* **Aim of the task**: Please return each record exactly as it stands.

Stored data entries
-- ==== Sys2Proof/Config.lean ====
section
/-! DEFINITION. What the implementation fixes (R1, R9) and the free values: opaque constants without a body, applied to a
plain counter of State, for every choice the spec leaves open. No proof can see what they are. -/

namespace Sys2Proof.Config

/-! ### Free values -/

/-- A free truth value: a read inside a lookahead window, a broken promise, an order of engine words (R106, R199). -/
opaque freeBit : Nat → Bool
/-- A free number. -/
opaque freeNat : Nat → Nat
/-- A free 64-bit value. -/
opaque freeWord : Nat → Word
/-- A free unit: at which task unit a strand of a die registers a tensor, which the spec leaves open (R335). -/
opaque tensorUnit : Nat → Nat → Nat
/-- The number of this package in its fabric group, which the spec does not tell how a package learns (R38). -/
opaque package : Nat
/-- Whether a bank of a cluster fails the self-test of a power-on reset, which the spec leaves to the part (R221). -/
opaque bankFails : Nat → Nat → Nat → Bool
/-- The versions of the Onayth Link that the package speaks, as 256·VMAJ + VMIN: the spec does not list them (R379). -/
opaque linkVersions : List Nat
/-- A free 512-bit value. -/
opaque freeVec : Nat → Vec

/-! ### Figures of R1 and R9 -/

/-- Physical registers of a core (R9): compute, or refill and management. -/
def poolG (compute : Bool) : Nat := if compute then 320 else 96
def poolV (compute : Bool) : Nat := if compute then 192 else 0
def poolP (compute : Bool) : Nat := if compute then 96 else 32
/-- Bytes of the scratchpad of a cluster. -/
def scratchBytes : Nat := 0x200000
/-- Entries of a store buffer and of a side log. -/
def storeBufferEntries : Nat := 16
def sideLogEntries : Nat := 32
/-- Lines of the 32 KiB instruction cache and of the 16 KiB data cache of a core, and entries of the TLB of a memory side (R9, R357). -/
def icacheLines : Nat := 512
def dcacheLines : Nat := 256
def tlbEntries : Nat := 32768
/-- Commands that a copy queue or a tile queue holds. -/
def engineQueue : Nat := 2
/-- Entries of a message queue (R160). -/
def messageQueue : Nat := 8
/-- Cycles of a period of P3BUDGET (R29), the age of promotion (R28), and the wait of R24. -/
def p3Period : Nat := 65536
def agePromotion : Nat := 1024
def poolPatience : Nat := 65536
/-- 4,096 cycles of the cluster clock of 2.25 GHz in nanoseconds, rounded up (R162, R220). -/
def wfiNanoseconds : Nat := 1821

end Sys2Proof.Config
end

* **Task output**:
-- ==== Sys2Proof/Config.lean ====
section
/-! DEFINITION. What the implementation fixes (R1, R9) and the free values: opaque constants without a body, applied to a
plain counter of State, for every choice the spec leaves open. No proof can see what they are. -/

namespace Sys2Proof.Config

/-! ### Free values -/

/-- A free truth value: a read inside a lookahead window, a broken promise, an order of engine words (R106, R199). -/
opaque freeBit : Nat → Bool
/-- A free number. -/
opaque freeNat : Nat → Nat
/-- A free 64-bit value. -/
opaque freeWord : Nat → Word
/-- A free unit: at which task unit a strand of a die registers a tensor, which the spec leaves open (R335). -/
opaque tensorUnit : Nat → Nat → Nat
/-- The number of this package in its fabric group, which the spec does not tell how a package learns (R38). -/
opaque package : Nat
/-- Whether a bank of a cluster fails the self-test of a power-on reset, which the spec leaves to the part (R221). -/
opaque bankFails : Nat → Nat → Nat → Bool
/-- The versions of the Onayth Link that the package speaks, as 256·VMAJ + VMIN: the spec does not list them (R379). -/
opaque linkVersions : List Nat
/-- A free 512-bit value. -/
opaque freeVec : Nat → Vec

/-! ### Figures of R1 and R9 -/

/-- Physical registers of a core (R9): compute, or refill and management. -/
def poolG (compute : Bool) : Nat := if compute then 320 else 96
def poolV (compute : Bool) : Nat := if compute then 192 else 0
def poolP (compute : Bool) : Nat := if compute then 96 else 32
/-- Bytes of the scratchpad of a cluster. -/
def scratchBytes : Nat := 0x200000
/-- Entries of a store buffer and of a side log. -/
def storeBufferEntries : Nat := 16
def sideLogEntries : Nat := 32
/-- Lines of the 32 KiB instruction cache and of the 16 KiB data cache of a core, and entries of the TLB of a memory side (R9, R357). -/
def icacheLines : Nat := 512
def dcacheLines : Nat := 256
def tlbEntries : Nat := 32768
/-- Commands that a copy queue or a tile queue holds. -/
def engineQueue : Nat := 2
/-- Entries of a message queue (R160). -/
def messageQueue : Nat := 8
/-- Cycles of a period of P3BUDGET (R29), the age of promotion (R28), and the wait of R24. -/
def p3Period : Nat := 65536
def agePromotion : Nat := 1024
def poolPatience : Nat := 65536
/-- 4,096 cycles of the cluster clock of 2.25 GHz in nanoseconds, rounded up (R162, R220). -/
def wfiNanoseconds : Nat := 1821

end Sys2Proof.Config
end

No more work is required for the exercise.